Frank J. Kelley, Attorney General, Robert A. Derengoski, Solicitor General, William L. Cahalan, Prosecuting Attorney, Patricia J. Boyle, Principal Attorney, Research, Training & Appeals, and Robert A. Reuther, Assistant Prosecuting Attorney, for the people.
State Appellate Defender Office (by Norris J. Thomas, Jr.), for defendant on appeal.
COLEMAN, J. Howard Stewart was convicted in Recorder‘s Court of selling and possessing heroin. The Court of Appeals affirmed. Defendant claims the conviction should be reversed because the trial court did not reject certain testimony as hearsay. To the contrary, we find the testimony was properly admitted. The conviction is affirmed.
In chronological order, the testimony in question was:
(1) Mrs. Boldin went to defendant‘s restaurant, telling defendant she wanted a job to support her habit.
(2) When defendant asked when she could start work, Mrs. Boldin answered she could start as soon as she got her head together (i.e., got a fix).
(3) Defendant asked her what she “was on“.
(4) Defendant suggested some “P” (pure heroin):
“A. (Mrs. Boldin): * * * He says, ‘Well, how about marijuana? I said, ‘No.’ I said, ‘Because that‘s too mild.’ * * *
“He says, ‘well, how about some P‘s?‘”
(5) Defendant asked Mrs. Boldin how much money she had, responding that the 20 dollars would be fine.
(6) Defendant told Mrs. Boldin he could get the “P” for her.

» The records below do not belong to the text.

-- ==== Sys2Proof/Machine/EvPower.lean ====
section
/-!
DEFINITION. Power, resets, BOOT, detectors, memory errors, and what ends firmware stages, core tests and mode changes (R28, R193,
R281, R361 to R365, R374, R409, R415, R419 to R436, R444, R447).
-/
namespace Sys2Proof.Machine

/-! ## Resets -/

/-- The BBR through a reset that finds an envelope update running: no reset changes the BBR, so the update ends (R422, R434). -/
def State.settleBbr (s : State) : Bbr :=
  if s.env.busy then ({ s.bbr with running := none } : Bbr).reseal 1 else { s.bbr with running := none }

/-- Detector levels, which follow the rails and the temperature and no reset. -/
def Power.levels (p : Power) : Power :=
  { railWarn := p.railWarn, railFault := p.railFault, railLow := p.railLow, tempWarn := p.tempWarn, tempFault := p.tempFault
    vbatLow := p.vbatLow, railsOk := p.railsOk }

/-- A slot's header stands in flash; what the firmware knew of its verification is gone. -/
def FwSlot.afterReset (x : FwSlot) : FwSlot := { header := x.header, headerValid := x.headerValid }

/-- Everything a reset clears at its reset value; the BBR, the flash, the levels outside and the memories as they stood (R422,
R427, R428). -/
def State.cleared (s : State) (b : Bbr) : State :=
  { pending := s.pending, free := s.free, bbr := { b with ok0 := false, ok1 := false, ok2 := false, ok3 := false }
    host := { perst := s.host.perst, cmdMem := s.host.cmdMem, rspMem := s.host.rspMem, evtMem := s.host.evtMem }
    env := { we := s.env.we }
    fw := { a := s.fw.a.afterReset, b := s.fw.b.afterReset, flash := s.fw.flash }
    can := { p0 := { txMem := s.can.p0.txMem, rxMem := s.can.p0.rxMem }, p1 := { txMem := s.can.p1.txMem, rxMem := s.can.p1.rxMem } }
    power := s.power.levels, mem := s.mem }

/-- The device enters RESET (Table 18.3); `retained`: a recovery reset. -/
def State.enterReset (s : State) (retained porst : Bool) : State :=
  let t := s.cleared s.settleBbr
  { t with md := { t.md with mode := .reset, retained := retained, asleep := retained, porst := porst } }

/-- PORST_LOW (R422): in a recovery reset clearing wins; in DORMANT the level is noted. -/
def execPorstLow (s : State) : Result' :=
  .next (if s.md.mode = .dormant then { s with md := { s.md with porst := true } } else s.enterReset false true)

/-- RESET_END (R423, R444): the straps are sampled and BOOT begins. -/
def execResetEnd (x : StrapLevels) (s : State) : Result' :=
  .next (if s.md.mode ≠ .reset then s else
    { s with
      straps := { cid := x.cid.val, lead := x.lead, hsel := x.hsel, side := x.side, bootsel := x.bootsel.val }
      md := { s.md with mode := .boot, porst := false, clearing := true } })

/-- SYS_RESET_EXPIRY (R422): 100 µs after the response. -/
def execSysResetExpiry (s : State) : Result' :=
  .next (match s.md.sysReset with
    | some (retain, _) => s.enterReset retain false
    | none => s)

/-- HARDWARE_WATCHDOG (R409): 100 ms without a heartbeat and no ready twin make a recovery reset. -/
def execHardwareWatchdog (s : State) : Result' :=
  .next (if s.md.mode.timed && s.host.fwRunning && !s.twinReady then s.enterReset true false else s)

/-- What the BBR hold when both supplies are lost: nothing the spec states (R425). -/
def State.lostBbr (s : State) : Bbr := { words := (List.range 1024).map (fun a => (a, wd (Config.fresh (s.free + a)))) }

/-- RAIL_POWER_FAIL (R420, R425, R447): DORMANT at once; a write operation under way stays torn. -/
def execRailPowerFail (vbat : Bool) (s : State) : Result' :=
  if s.md.mode = .dormant then .next s
  else
    let b : Bbr := if vbat then { s.bbr with running := none, onVbat := true } else s.lostBbr
    let t := s.cleared b
    .next { t with md := { t.md with mode := .dormant, porst := s.md.porst }
                   free := if vbat then s.free else s.free + 1024
                   power := { railsOk := false }
                   host := { perst := s.host.perst }, can := {}, mem := {} }

/-- RAILS_IN_RANGE (R420, R447): DORMANT ends in RESET. -/
def execRailsInRange (s : State) : Result' :=
  .next (if s.md.mode ≠ .dormant then s else
    { s with md := { s.md with mode := .reset, retained := false }, power := { s.power with railsOk := true } })

/-- BBR_SUPPLY_CHANGEOVER (R425): without loss. -/
def execBbrSupplyChangeover (toVbat : Bool) (s : State) : Result' := .next { s with bbr := { s.bbr with onVbat := toVbat } }

/-- VBAT_POWER_ON_CLEAR (R436). -/
def execVbatPowerOnClear (s : State) : Result' :=
  .next (if s.md.mode = .dormant then { s with bbr := { s.bbr with words := [] } } else s)

/-! ## BOOT -/

/-- BANK_WAKE (R428). -/
def execBankWake (s : State) : Result' :=
  .next (if s.md.mode = .boot then { s with md := { s.md with asleep := false } } else s)

/-- Loader state (R364): event 1, and the stages of R365 start afresh. -/
def State.enterLoader (s : State) : State :=
  let t : State := { s with
    host := { s.host with loader := true, mbxReady := true }
    md := { s.md with bootDone := true }
    fw := { s.fw with a := { s.fw.a with ends := [] }, b := { s.fw.b with ends := [] } } }
  let u := t.raise 1 (bitAt 2 t.md.retained + bitAt 3 true) t.md.selfTest
  if u.md.linkSeen then u.raise 11 (u.host.gen + bitAt 2 u.host.x2) 0 else u

/-- MEMORY_CLEAR_DONE (R427, R428): after a recovery reset trace and exchange memory stay as they stand. With BOOTSEL 0b11 no image
is tried (R364). -/
def execMemoryClearDone (s : State) : Result' :=
  if s.md.mode ≠ .boot || !s.md.clearing || s.md.asleep then .next s
  else
    let s1 : State := { s with md := { s.md with clearing := false } }
    let s2 : State := if s.md.retained then s1 else
      { s1 with
        mem := {}, host := { s1.host with cmdMem := [], rspMem := [], evtMem := [] }
        can := { s1.can with p0 := { s1.can.p0 with txMem := [], rxMem := [] }, p1 := { s1.can.p1 with txMem := [], rxMem := [] } } }
    .next (if s2.straps.bootsel = 3 then s2.enterLoader else s2)

/-- The slot may be tried now (Table 14.13). Which of two images has the higher `IMG.SEQ` the reading itself shows. -/
def State.imageDue (s : State) (b : Bool) : Bool :=
  match s.straps.bootsel with
  | 1 => !b && s.md.tried == 0
  | 2 => b && s.md.tried == 0
  | 3 => false
  | _ =>
    if s.md.tried = 0 then
      (match fld s.settings 7 6 with
       | 1 => !b
       | 2 => b
       | _ => true)
    else !s.md.tried.testBit (b2n b)

/-- Every permitted image has been tried. -/
def State.allTried (s : State) : Bool :=
  if s.straps.bootsel = 0 then s.md.tried == 3 else s.md.tried != 0

/-- IMAGE_VERIFIED (R363, R364). -/
def execImageVerified (h : ImageHeader) (s : State) : Result' :=
  if s.md.mode ≠ .boot || s.md.clearing || s.host.loader || s.md.imageOk || !s.imageDue h.slotB then .next s
  else
    let s1 : State := { s with fw := s.fw.setSlot h.slotB ((s.fw.slot h.slotB).checked h) }
    .next (if imageOk h then
        { s1 with md := { s1.md with imageOk := true }, host := { s1.host with imageB := h.slotB, fallback := s.md.tried != 0 } }
      else
        let s2 : State := { s1 with md := { s1.md with tried := putBit s1.md.tried (b2n h.slotB) true } }
        if s2.allTried then s2.enterLoader else s2)

/-- SELF_TEST_DONE (R423): cores are fenced, converters stay off, a safety channel is an internal fault. -/
def execSelfTestDone (f : SelfTest) (s : State) : Result' :=
  if s.md.mode ≠ .boot || !s.md.imageOk || s.md.tested then .next s
  else
    let s1 := (setBits 16 f.cores.toNat).foldl (fun t k => t.fence k 4 none) s
    let s2 : State := { s1 with
      md := { s1.md with
        tested := true, safetyBad := f.safety, hardwired := f.hardwired,
        selfTest := f.cores.toNat + bitAt 16 f.convS + bitAt 17 f.convP }
      pins := { s1.pins with convS := { s1.pins.convS with off := f.convS }, convP := { s1.pins.convP with off := f.convP } } }
    .next (if f.safety then s2.internalFault 4 else if f.hardwired then s2.internalFault 5 else s2)

/-- The envelope limits in force as BOOT reads them from the BBR (R255). -/
def State.envAtBoot (s : State) : Tbl Word := (List.range 512).map (fun k => (k, s.bbr.word (0x100 + k)))

/-- The gear entered at CONFIGURE (R48, Table 18.8). -/
def State.bootGear (s : State) : Nat := if fld s.settings 2 0 = 0 then 2 else fld s.settings 2 0

/-- BOOT_DONE (R361, R402, R420, R434): the seals are checked, the settings take effect, the mailbox is ready and CONFIGURE begins. -/
def execBootDone (s : State) : Result' :=
  if s.md.mode ≠ .boot || !s.md.tested || s.host.loader then .next s
  else
    let g := if s.limitsOk s.bootGear s.ch0.active s.ch1.active && s.curAxesOk s.bootGear then s.bootGear else 2
    let tc : Int := (tcOf g : Nat)
    let s1 : State := { s with
      md := { s.md with bootDone := true }
      host := { s.host with fwRunning := true, mbxReady := true }
      env := { s.env with inForce := s.envAtBoot }
      arb := s.arbLimits
      clk := { s.clk with gear := g }
      room := { s.room with slackLast := tc, slackMin := tc, projLast := tc, projMin := tc }
      faults := { s.faults with hbTime := s.now, hbNow := false } }
    let s2 := s1.enter .configure 6
    let s3 := s2.raise 1 (bitAt 0 s2.host.imageB + bitAt 1 s2.host.fallback + bitAt 2 s2.md.retained) s2.md.selfTest
    let s4 := [0, 1, 2, 3].foldl (fun t r => t.checkSeal r true) s3
    let s5 := s4.raiseAll ((if s4.md.safetyBad then [(93, 4, 0)] else []) ++ (if s4.md.hardwired then [(93, 5, 0)] else []))
    .next (if s5.md.linkSeen then s5.raise 11 (s5.host.gen + bitAt 2 s5.host.x2) 0 else s5)

/-- EXTEST_ENTRY (R428): every bank is held at retention voltage. -/
def execExtestEntry (s : State) : Result' :=
  .next (if s.md.mode = .dormant then s else { s with md := { s.md with extest := true, asleep := true } })

/-- EXTEST_EXIT (R428): a recovery reset. -/
def execExtestExit (s : State) : Result' := .next (if s.md.extest then s.enterReset true false else s)

/-! ## Detectors -/

/-- SUPERVISOR_HEARTBEAT (H3). -/
def execSupervisorHeartbeat (s : State) : Result' :=
  .next (if s.host.fwRunning then
    { s with faults := { s.faults with hbNow := true, hbCycle := s.clk.cycle, hbMissed := 0, hbTime := s.now } }
  else s)

/-- OSC_FAULT (R28, R409, R415): the launch stops, H4 fails and both channels de-energise their sides. -/
def execOscFault (lost : Bool) (ppm : Int) (s : State) : Result' :=
  if !s.md.mode.timed || s.faults.oscBad || (!lost && decide (ppm.natAbs ≤ 5000)) then .next s
  else
    let s1 : State := { s with faults := { s.faults with oscBad := true } }
    .next ((s1.drivePairs.raise 3 (bitAt 0 lost + bitAt 1 (decide (5000 < ppm.natAbs))) (ubits 32 ppm)).fixedFault 22 0 5)

/-- Nominal value of a rail, mV: VCORE, VIO18, VIO33, VSER09, VSER18, VAA33. -/
def railNominal (r : Nat) : Nat := [800, 1800, 3300, 900, 1800, 3300].getD r 0

/-- A rail lies outside its warning or fault thresholds (Table 17.5). -/
def railWarns (r mv : Nat) : Bool :=
  if r = 0 then decide (mv < 760) || decide (880 < mv)
  else decide (100 * mv < 95 * railNominal r) || decide (105 * railNominal r < 100 * mv)
def railFails (r mv : Nat) : Bool :=
  if r = 0 then decide (mv < 720) || decide (920 < mv)
  else decide (100 * mv < 90 * railNominal r) || decide (110 * railNominal r < 100 * mv)

/-- SUPPLY_DETECTOR (R415): a warning and a fault are raised as their threshold is crossed. -/
def execSupplyDetector (rail : Fin 6) (mv : Nat) (s : State) : Result' :=
  if !s.md.mode.timed then .next s
  else
    let r := rail.val
    let w := railWarns r mv
    let f := railFails r mv
    let s1 : State := { s with power := { s.power with railWarn := putBit s.power.railWarn r w, railFault := putBit s.power.railFault r f } }
    let s2 := if w && !s.power.railWarn.testBit r then s1.raise 4 r mv else s1
    .next (if f && !s.power.railFault.testBit r then s2.occur 19 r (fun _ => some (5, r, mv)) else s2)

/-- A level with a hysteresis of 5 °C, in 0.1 °C. -/
def tempLevel (old : Bool) (limit tj : Int) : Bool := if limit ≤ tj then true else if tj ≤ limit - 50 then false else old

/-- TEMP_DETECTOR (R415): event 6, and event 7 with class 20. -/
def execTempDetector (tj : Int) (s : State) : Result' :=
  if !s.md.mode.timed then .next s
  else
    let w := tempLevel s.power.tempWarn 1150 tj
    let f := tempLevel s.power.tempFault 1280 tj
    let s1 : State := { s with power := { s.power with tempWarn := w, tempFault := f } }
    let s2 := if w = s.power.tempWarn then s1 else s1.raise 6 (b2n w) (ubits 32 tj)
    .next (if f = s.power.tempFault then s2
      else if f then s2.occur 20 0 (fun _ => some (7, 1, ubits 32 tj)) else s2.raise 7 0 (ubits 32 tj))

/-- VBAT_LOW (R415). -/
def execVbatLow (mv : Nat) (s : State) : Result' :=
  let low := decide (mv < 1900)
  .next (if !s.md.mode.timed then s
    else
      let s1 : State := { s with power := { s.power with vbatLow := low } }
      if low && !s.power.vbatLow then s1.raise 8 0 mv else s1)

/-! ## Memory errors -/

/-- A corrected error in a memory area (R426, class 17); safety-processor memory is counted and no class. -/
def State.corrected (s : State) (a : Nat) : State :=
  let s1 : State := { s with power := { s.power with eccCorr := Tbl.put s.power.eccCorr a (cadd (Tbl.get 0 s.power.eccCorr a) 1) } }
  if a < 4 then s1.occur 17 a (fun st => some (126, a, st)) else s1

/-- MEM_ECC_ERROR (R415, R426): an uncorrectable error in safety-processor memory is an internal fault (R281). -/
def execMemEccError (area : Fin 5) (uncorrectable : Bool) (off : Nat) (s : State) : Result' :=
  if !s.md.mode.timed then .next s
  else if !uncorrectable then .next (s.corrected area.val)
  else if area.val = 4 then .next (s.internalFault 4)
  else
    let s1 : State := { s with power := { s.power with eccUnc := cadd s.power.eccUnc 1 } }
    .next (s1.occur 18 area.val (fun _ => some (127, area.val, off % 2 ^ 32)))

/-- SCRUB_PASS (R426): the corrected words of a pass, by area. -/
def execScrubPass (areas : List (Fin 5)) (s : State) : Result' :=
  .next (if s.md.mode.timed then areas.foldl (fun t a => t.corrected a.val) s else s)

/-! ## Ends of stages and waits -/

/-- FLASH_OPERATION_DONE (R363, R365, R384). -/
def execFlashOperationDone (r : FlashResult) (s : State) : Result' :=
  match s.fw.stage, r with
  | some (.write b off data, m), .done =>
    let f : Fw := { s.fw with stage := none }
    .next (({ s with fw := f.program b off data } : State).respond m stOk []).serve
  | some (.verify b, m), .checked h =>
    let f : Fw := { s.fw with stage := none }
    let t : State := { s with fw := f.setSlot b ((f.slot b).checked h) }
    .next (if imageOk h then t.respond m stOk [wd (h.version.toNat + at_ 16 h.svn.toNat), h.seq, h.length] else t.respond m stAuthFail []).serve
  | some (_, m), .timeout => .next (({ s with fw := { s.fw with stage := none } } : State).respond m stTimeout []).serve
  | _, _ => .next s

/-- CORE_TEST_DONE (R193): the core returns to service, or is fenced. -/
def execCoreTestDone (x : Fin 16) (passed : Bool) (s : State) : Result' :=
  match s.power.coreTest with
  | some (k, m) =>
    if k ≠ x.val then .next s
    else
      let s1 : State := { s with power := { s.power with coreTest := none } }
      let s2 : State := if passed then { s1 with sched := { s1.sched with inService := putBit s1.sched.inService k true } } else s1.fence k 5 none
      .next (s2.respond m stOk [wd (bitAt 0 passed + bitAt 1 (s2.sched.inService.testBit k))]).serve
  | none => .next s

/-- MODE_SET_TIMEOUT (R374): 30 s without a re-arming edge. -/
def execModeSetTimeout (s : State) : Result' :=
  match s.safe.waitArm with
  | some (m, t) =>
    .next (({ s.to (30000000000 + t) with safe := { s.safe with waitArm := none } } : State).respond m stTimeout []).serve
  | none => .next s

end Sys2Proof.Machine
end

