/-- The writes of a chain's configuration and of the time commands, once taken, put their words in place, are forwarded to a twin
where they change the configuration, and answer OK; a chain configuration is taken where the limits of the gear allow it (R14, R30, R31, R26, R57, R61, R87, R104, R105, R111, R165, R305, R455). -/
def Obligations.ChainAndTimeWritesTakeEffect : Prop :=
  ∀ (h : Hdr) (p : List Word) (s : State),
    let c := selChain p
    (∀ t : State, Taken chainCfgWriteCmd h p s → t = s.updCh c (fun x => { x with cfg := pw p 1, portL := pw p 2, portR := pw p 3 }) →
      (t.limitsOk s.clk.gear t.ch0.active t.ch1.active = true → Goes (.chainCfgWrite h p) s ((((s.entered 0x0401 h p).updCh c (fun x =>
        { x with cfg := pw p 1, portL := pw p 2, portR := pw p 3 })).forward 0x0401 p 0).answered 0x0401 h 0 [])) ∧
      (t.limitsOk s.clk.gear t.ch0.active t.ch1.active = false → Goes (.chainCfgWrite h p) s ((s.entered 0x0401 h p).answered 0x0401 h stNoResource []))) ∧
    (Taken chainSupvWriteCmd h p s → Goes (.chainSupvWrite h p) s ((((s.entered 0x0403 h p).updCh c (fun x =>
      { x with emptyTh := fld (pw p 1) 15 0 })).forward 0x0403 p 0).answered 0x0403 h 0 [])) ∧
    (Taken chainGuardWriteCmd h p s → s.clk.begun = true → Goes (.chainGuardWrite h p) s ((((s.entered 0x0404 h p).updCh c (fun x =>
      { x with guard0 := pw p 1, guard1 := pw p 2 })).forward 0x0404 p 0).answered 0x0404 h 0 [])) ∧
    (Taken chainGuardWriteCmd h p s → s.clk.begun = false → Goes (.chainGuardWrite h p) s ((((s.entered 0x0404 h p).updCh c (fun x =>
      { x with guard0 := pw p 1, guard1 := pw p 2, guardNow0 := pw p 1, guardNow1 := pw p 2 })).forward 0x0404 p 0).answered 0x0404 h 0 [])) ∧
    (Taken chainMissAtWriteCmd h p s → fld (pw p 1) 23 0 < s.tc → s.clk.begun = true → Goes (.chainMissAtWrite h p) s
      ((((s.entered 0x0405 h p).updCh c (fun x => { x with missAt := pw p 1 })).forward 0x0405 p 0).answered 0x0405 h 0 [])) ∧
    (Taken chainMissAtWriteCmd h p s → s.tc ≤ fld (pw p 1) 23 0 → Goes (.chainMissAtWrite h p) s
      ((s.entered 0x0405 h p).answered 0x0405 h stBadArg [])) ∧
    (∀ u, Taken timeStageCmd h p s → bit (pw p 2) 1 = false → u = s.entered 0x0602 h p → Goes (.timeStage h p) s
      (({ u with clk := { u.clk with staged := some (w64 (pw p 0) (pw p 1)), ppsStep := bit (pw p 2) 0 } } : State).answered 0x0602 h 0 [])) ∧
    (∀ u, Taken timeStageCmd h p s → bit (pw p 2) 1 = true → u = s.entered 0x0602 h p → Goes (.timeStage h p) s
      (({ u with clk := { u.clk with staged := none, ppsStep := bit (pw p 2) 0 } } : State).answered 0x0602 h 0 [])) ∧
    (∀ u d, Taken timeRateCmd h p s → d = clampI (-214748) 214748 ((pw p 0).toInt - s.clk.rate) → u = s.entered 0x0603 h p →
      Goes (.timeRate h p) s (({ u with clk := { u.clk with rateReq := (pw p 0).toInt, rate := s.clk.rate + d } } : State).answered 0x0603 h 0 [])) ∧
    (∀ (u : State) (k : CyclePt), Taken timeCpWriteCmd h p s → fld (pw p 1) 23 0 < s.tc → u = s.entered 0x0604 h p →
      k = Tbl.get {} s.pins.cp (selItem p) → Goes (.timeCpWrite h p) s ((({ u with pins := { u.pins with
        cp := Tbl.put u.pins.cp (selItem p) { k with cfg := pw p 1, now := if s.clk.begun then k.now else pw p 1 } } } : State).forward
          0x0604 p 0).answered 0x0604 h 0 [])) ∧
    (∀ (u : State) (k k1 : Capture), Taken timeCapCfgCmd h p s → u = s.entered 0x0605 h p → k = Tbl.get {} s.pins.cap (selItem p) →
      k1 = { k with edge := fld (pw p 1) 1 0, edgeNow := if s.clk.begun then k.edgeNow else fld (pw p 1) 1 0 } →
      Goes (.timeCapCfg h p) s ((({ u with pins := { u.pins with cap := Tbl.put u.pins.cap (selItem p) k1 } } : State).forward
        0x0605 p 0).answered 0x0605 h 0 []))

/-- The table writes go to the shadow, and only where no commit or shift stands against them; a commit in CONFIGURE takes effect at
once, one in RUN-ACTIVE is pended with its effective cycle, on time with OK and late with COMMIT_LATE and event 43; a service
request of the host waits for its node (R34, R90, R94 to R100, R102, R372, R375, R376). -/
def Obligations.TableAndNodeCommandsTakeEffect : Prop :=
  ∀ (h : Hdr) (p : List Word) (s : State),
    let c := selChain p
    (Taken tableWinWriteCmd h p s → s.commitNames c = false → s.pend.shift = none → Goes (.tableWinWrite h p) s
      ((((s.entered 0x0501 h p).updCh c (fun x => { x with shadow := { x.shadow with win := Tbl.putRange x.shadow.win (2 * selItem p) (p.drop 1) } })).forward
        0x0501 p 0).answered 0x0501 h 0 [])) ∧
    (Taken tableMapWriteCmd h p s → s.commitNames c = false → (s.ch c).mapLocked = false → Goes (.tableMapWrite h p) s
      ((((s.entered 0x0502 h p).updCh c (fun x => { x with shadow := { x.shadow with map := Tbl.putRange x.shadow.map (selItem p) (p.drop 1) } })).forward
        0x0502 p 0).answered 0x0502 h 0 [])) ∧
    (Taken tableNodeWriteCmd h p s → s.commitNames c = false → Goes (.tableNodeWrite h p) s
      ((((s.entered 0x0503 h p).updCh c (fun x => { x with shadow := { x.shadow with node := Tbl.putRange x.shadow.node (4 * selItem p) (p.drop 1) } })).forward
        0x0503 p 0).answered 0x0503 h 0 [])) ∧
    (∀ (u : State) (b : Budgets), Taken tableBudgetWriteCmd h p s → s.commitBudgetPending = false → s.pend.shift = none →
      u = s.entered 0x0504 h p → b = { s.hostSpend (entryBytes p) with shadow := Tbl.putRange u.budget.shadow 0 (p.take 8), shadowW5 := pw p 8 } →
      Goes (.tableBudgetWrite h p) s ((({ u with budget := b } : State).forward 0x0504 p 0).answered 0x0504 h 0 [])) ∧
    (∀ u e g, Taken tableStageCmd h p s → e = w64 (pw p 1) (pw p 2) → s.commitNames c = false → s.pend.shift = none →
      s.clk.cycle + 8 ≤ e → e ≤ s.clk.cycle + 32767 →
      u = ((s.entered 0x0506 h p).dropStaging c).stageMap c e (some (refOf 0x0506 h)) → (u.ch c).staging = some g → g.affected ≠ 0 →
      Goes (.tableStage h p) s u) ∧
    (∀ k, Taken tableCommitCmd h p s → s.pend.commit = none → s.pend.shift = none → s.md.mode = .configure →
      k = ({ ch0 := bit (pw p 0) 0, ch1 := bit (pw p 0) 1, budget := bit (pw p 0) 2, e := w64 (pw p 1) (pw p 2) } : Commit) →
      s.commitChecks k false = 0 → Goes (.tableCommit h p) s
        ((((s.entered 0x0507 h p).applyCommit k).forward 0x0507 p 0).answered 0x0507 h 0 [0, 0])) ∧
    (∀ u k e, Taken tableCommitCmd h p s → s.pend.commit = none → s.pend.shift = none → s.md.mode = .runActive →
      e = w64 (pw p 1) (pw p 2) → k = ({ ch0 := bit (pw p 0) 0, ch1 := bit (pw p 0) 1, budget := bit (pw p 0) 2, e := e } : Commit) →
      (s.clk.cycle + 2 ≤ e ∨ s.stagedExempt k.ch0 k.ch1 e = true) → e ≤ s.clk.cycle + 32767 → s.commitChecks k true = 0 →
      u = s.entered 0x0507 h p →
      (∀ f, s.lateEffect h.lag e = (f, false) → Goes (.tableCommit h p) s ((({ u with pend := { u.pend with commit := some { k with e := f } } } :
        State).forward 0x0507 p (f % 2 ^ 64)).answered 0x0507 h stOk [wd f, wd (f / 2 ^ 32)])) ∧
      (∀ f, s.lateEffect h.lag e = (f, true) → Goes (.tableCommit h p) s (((({ u with pend := { u.pend with commit := some { k with e := f } } } :
        State).forward 0x0507 p (f % 2 ^ 64)).raise 43 0x0507 (f % 2 ^ 64)).answered 0x0507 h stCommitLate [wd f, wd (f / 2 ^ 32)]))) ∧
    (∀ q : NodeReq, Taken chainNodeReadCmd h p s → (s.nd c (selItem p)).assigned = true →
      q = { op := 0x01, index := pw p 1, len := objSize (pw p 1).toNat, use := .hostRead (refOf 0x0407 h) } →
      Goes (.chainNodeRead h p) s ((s.entered 0x0407 h p).queueReq c (selItem p) q)) ∧
    (∀ (q : NodeReq) (d : List Byte), Taken chainNodeWriteCmd h p s → (s.nd c (selItem p)).assigned = true →
      d = (unpackBytes (p.drop 3)).take (fld (pw p 2) 4 0) →
      q = { op := 0x02, index := pw p 1, len := fld (pw p 2) 4 0, data := d, use := .hostWrite (refOf 0x0408 h) } →
      Goes (.chainNodeWrite h p) s ((s.entered 0x0408 h p).queueReq c (selItem p) q))
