@[simp] theorem State.write2s_memOk (s : State) (wrap a : Nat) (l : List Byte) (h : s.mem.Ok) : (s.write2s wrap a l).mem.Ok := by
  induction l generalizing s a with
  | nil => exact h
  | cons b l ih => exact ih _ _ (State.write2_memOk s a b h)

@[simp] theorem State.writePart_memOk (s : State) (off : Nat) (bs : List Byte) (h : s.mem.Ok) : (s.writePart off bs).mem.Ok := by
  unfold State.writePart
  dsimp only
  (repeat' split) <;> first | exact h | exact State.write2s_memOk _ _ _ _ (h.of_eq (by simp)) | exact h.of_eq (by simp)

@[simp] theorem State.write0_memOk (f : Nat) (s : State) (off : Nat) (bs : List Byte) (h : s.mem.Ok) : (State.write0 f s off bs).mem.Ok := by
  induction f generalizing s off bs with
  | zero => exact h
  | succ f ih =>
    unfold State.write0
    dsimp only
    split
    · exact h
    · exact ih _ _ _ (State.writePart_memOk _ _ _ h)

@[simp] theorem State.doAccess_memOk (s : State) (a : MemAccess) (h : s.mem.Ok) : (s.doAccess a).mem.Ok := by
  unfold State.doAccess
  dsimp only
  (repeat' split) <;> first
    | exact State.write2s_memOk _ _ _ _ h | exact State.write0_memOk _ _ _ _ h | exact h.of_eq (by simp)

@[simp] theorem State.pausePcie_memOk (s : State) (a : MemAccess) (l : List MemAccess) (h : s.mem.Ok) : (s.pausePcie a l).mem.Ok := by
  have h1 : ∀ k, (({ s.countDefer 6 with budget := (s.countDefer 6).hostSpend k } : State).doAccess (accessPart a k)).mem.Ok :=
    fun k => State.doAccess_memOk _ _ (h.of_eq (by simp))
  unfold State.pausePcie
  dsimp only
  split
  · exact h.of_eq (by simp)
  · split <;> exact h1 _

@[simp] theorem State.access_memOk (s : State) (a : MemAccess) (h : s.mem.Ok) : (s.access a).mem.Ok := by
  unfold State.access
  dsimp only
  split
  · exact h.of_eq (by simp)
  · split
    · rename_i t e; exact State.doAccess_memOk _ _ (h.of_eq (State.chargeHost_mem e))
    · exact State.pausePcie_memOk _ _ _ h

@[simp] theorem State.releasePcie_memOk (f : Nat) (s : State) (h : s.mem.Ok) : (State.releasePcie f s).mem.Ok := by
  induction f generalizing s with
  | zero => exact h
  | succ f ih =>
    unfold State.releasePcie
    split
    · exact h
    · split
      · rename_i t e
        exact ih _ (State.serve_memOk (State.doAccess_memOk _ _ (h.of_eq (State.chargeHost_mem e :))))
      · exact State.pausePcie_memOk _ _ _ h

@[simp] theorem State.qspiLand_memOk (s : State) (addr : Nat) (bs : List Byte) (h : s.mem.Ok) : (s.qspiLand addr bs).mem.Ok := by
  unfold State.qspiLand
  (repeat' split) <;> first | exact h | exact State.write2s_memOk _ _ _ _ h | exact State.write0_memOk _ _ _ _ h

“A. (Mrs. Boldin): * * * and I asked him, I says, ‘Well, could you get it for me?’ And he said yes.”
(7) Defendant then left the restaurant, walking across the street to an apartment building.
(8) Junior joined Mrs. Boldin while she was waiting in the restaurant.
(9) Defendant returned to the restaurant, walking directly to the kitchen in back of the restaurant.
(10) Defendant called Junior back to the kitchen and they engaged in conversation.
(11) Junior returned and Mrs. Boldin gave him
(12) Defendant emerged, asking Mrs. Boldin, “Do you think you‘ll have yourself together around 3 o‘clock?”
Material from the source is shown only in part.